UCPH (N. Mailand group): Regulation of DNA-protein crosslink repair in human cells
i. Objective of research: To delineate the regulatory mechanisms by which cells respond to and overcome cytotoxic DNA-protein crosslinks.
ii. Current state of the art: DNA-protein crosslinks (DPCs) are formed when DNA-modifying enzymes become trapped during catalysis or by a variety of endogenous and exogenous agents that non-specifically crosslink proteins in the vicinity of DNA. Due to their large size, DPCs obstruct essential DNA-associated processes such as DNA replication and transcription, and the ability of cells to remove these lesions is therefore critical for cell and organismal fitness. However, while the repair systems for most types of DNA damage are now relatively well understood, the mechanisms by which cells respond to DPCs remain profoundly underexplored, largely due to a lack of efficient approaches for inducing defined DPCs into the genome. Recent studies in yeast and vertebrate cells revealed the existence of a dedicated protease-based DPC repair pathway. However, whether additional DPC repair factors exist and how DPC recognition and repair processes are orchestrated and regulated remain to be established. As many commonly used chemotherapeutic agents are potent DPC inducers, a detailed understanding of the mechanisms underlying DPC recognition and removal is of paramount biomedical importance, and will help to foster an improved understanding of current cancer treatment regimens and the rational development of more targeted and efficacious therapeutic strategies.

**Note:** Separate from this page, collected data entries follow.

/-- R47, R52, R346, R366 to R370: the line PLL. Acquisition takes two periods within 2 % to choose its band, four good ones to lock, and starts
again at one outside; a locked LPLL follows the period; a step beyond 2 %, or a lost reference, puts the tick generator into HOLDOVER, or LOCKING
with LINES = 0. A lock starts RUNNING with 64 flushed lines, or the direction flush that was abandoned. Losing and regaining the lock raise vector
22. Rests on the readings of log entries 24 and 25. -/
def Obligations.LinePll : Prop :=
  ∀ (s : State) (t stamp x : Time) (r : List (Option Time)), s.running = true → s.noTicks = false →
    let now := (s.at t).now
    let c := s.clk
    let T := since stamp x
    let seen := { c with refQ := r, lastRef := some stamp, period := T % 2 ^ 32 }
    (c.refQ = none :: r → exec (.lineReference t) s = .next { s.at t with clk := { c with refQ := r } }) ∧
    (c.refQ = some stamp :: r → c.lastRef = some x → T ≠ 0 → ¬(s.tick.st = 4 ∧ c.lpll = 4) →
      (c.lpll = 1 →
        (∀ b, c.t0 = 0 → c.prev ≠ 0 → off2 T c.prev = false → s.selBand T = some b → exec (.lineReference t) s = .next { s.at t with
          clk := { seen with t0 := T, prev := T, tickT := T, good := 0, band := b, noBand := false } }) ∧
        (c.t0 ≠ 0 → off2 T c.t0 = false → exec (.lineReference t) s = .next { s.at t with
          clk := { seen with good := min 4 (c.good + 1), prev := T, tickT := T } }) ∧
        (c.t0 ≠ 0 → off2 T c.t0 = true → exec (.lineReference t) s = .next { s.at t with clk := { seen with t0 := 0, prev := 0, good := 0 } })) ∧
      (c.lpll = 2 →
        (off2 T c.prev = false → s.bandExit T = false → s.capT ≤ T → Gives (.lineReference t) s fun s' =>
          s'.clk = { seen with lpll := 2, tickT := T, prev := T, phErr := s'.clk.phErr, pullin := s'.clk.pullin } ∧ s'.tick = s.tick) ∧
        (off2 T c.prev = true → s.tick.st = 2 → s.tick.hold = false → Gives (.lineReference t) s fun s' => s'.regs = s.regs ∧
          s'.host.cause.getLsbD 6 = true ∧
          (s.regF 0x10020 15 0 ≠ 0 → s'.clk.lpll = 4 ∧ s'.tick.st = 3 ∧ s'.tick.hold = true ∧ s'.tick.holdN = 0) ∧
          (s.regF 0x10020 15 0 = 0 → s'.clk.lpll = 1 ∧ s'.tick.st = 1 ∧ s'.tick.hold = false))) ∧
      (c.lpll = 4 →
        (off2 T c.tickT = true → exec (.lineReference t) s = .next { s.at t with clk := seen }) ∧
        (off2 T c.tickT = false → s.bandExit T = false → s.tick.st = 3 → Gives (.lineReference t) s fun s' => s'.tick.st = 2 ∧ s'.tick.hold = false ∧
          s'.tick.holdN = 0 ∧ s'.clk.lpll = (if T < s.capT then 3 else 2) ∧ s'.host.cause.getLsbD 6 = true ∧ s'.regs = s.regs))) ∧
    (c.lpll = 2 → c.lastRef = some x → c.prev ≠ 0 → s.tick.st = 2 → s.tick.hold = false → s.regF 0x10020 15 0 ≠ 0 →
      (5 * c.prev + (if s.tckSrc = 0 then 0 else 320 * c.refHops) ≤ 4 * since now x → Gives (.referenceLoss t) s fun s' => s'.clk = { c with lpll := 4, pullin := false } ∧
        s'.tick = { s.tick with st := 3, hold := true, holdN := 0 } ∧ s'.host.cause.getLsbD 0 = true ∧ s'.host.cause.getLsbD 6 = true) ∧
      (4 * since now x < 5 * c.prev + (if s.tckSrc = 0 then 0 else 320 * c.refHops) → exec (.referenceLoss t) s = .next (s.at t))) ∧
    (c.lpll = 1 → 4 ≤ c.good → s.tick.st = 1 → Gives (.lpllLock t) s fun s' => s'.clk.lpll = (if c.prev < s.capT then 3 else 2) ∧
      s'.clk.acq = c.acq + 1 ∧ s'.host.cause.getLsbD 0 = true ∧ s'.host.cause.getLsbD 6 = true ∧ s'.regs = s.regs ∧
      (s.tick.flushAb = true → s'.tick.st = 5 ∧ s'.tick.flush = 64 ∧ s'.tick.flushAb = false) ∧
      (s.tick.flushAb = false → s'.tick.st = 2 ∧ s'.tick.flushed = 64))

iii. Research methodology and approach: Using a simple yet robust strategy for inducing controlled DPCs in human cells, we found that DPC formation triggers strong SUMO-dependent modification of the covalently crosslinked protein and associated factors. Based on our preliminary results, we posit that SUMO plays a crucial role in mitigating the cytotoxicity of DPCs by marking them for recognition and processing by cellular DPC repair factors. To understand how SUMO-dependent signaling promotes DPC repair, we will use state-of-the-art proteomic approaches to perform detailed mapping studies of cellular proteins undergoing DPC-induced SUMOylation. Because DNA damage-dependent SUMOylation responses typically proceed according to a group modification scheme in which many proteins recruited to damaged DNA are simultaneously SUMOylated, these proteomic analyses are expected to reveal critical components of the DPC repair and processing machinery. The potential roles in DPC repair and genome stability maintenance of selected factors undergoing DPC-induced SUMOylation will subsequently be investigated in detail using a wide panel of functional cell-, biochemistry- and advanced imaging assays
iv. Originality and innovative aspects of the ESR project: Using systems-wide and focused approaches, this project will provide important first insights into the regulation of responses by which human cells overcome defined DPCs to safeguard genetic integrity, cell survival and organismal fitness.
v. Integration of the ESR project to the overall research programme: Our ESR will work with the Lingner group on the refinement of mass spectrometry methodologies, with Genevia on novel mass spectrometry analysis pipelines and with the LXRepair and Norgenotech on the development of novel assays for the detection of UV- and IR-induced DNA lesions, respectively.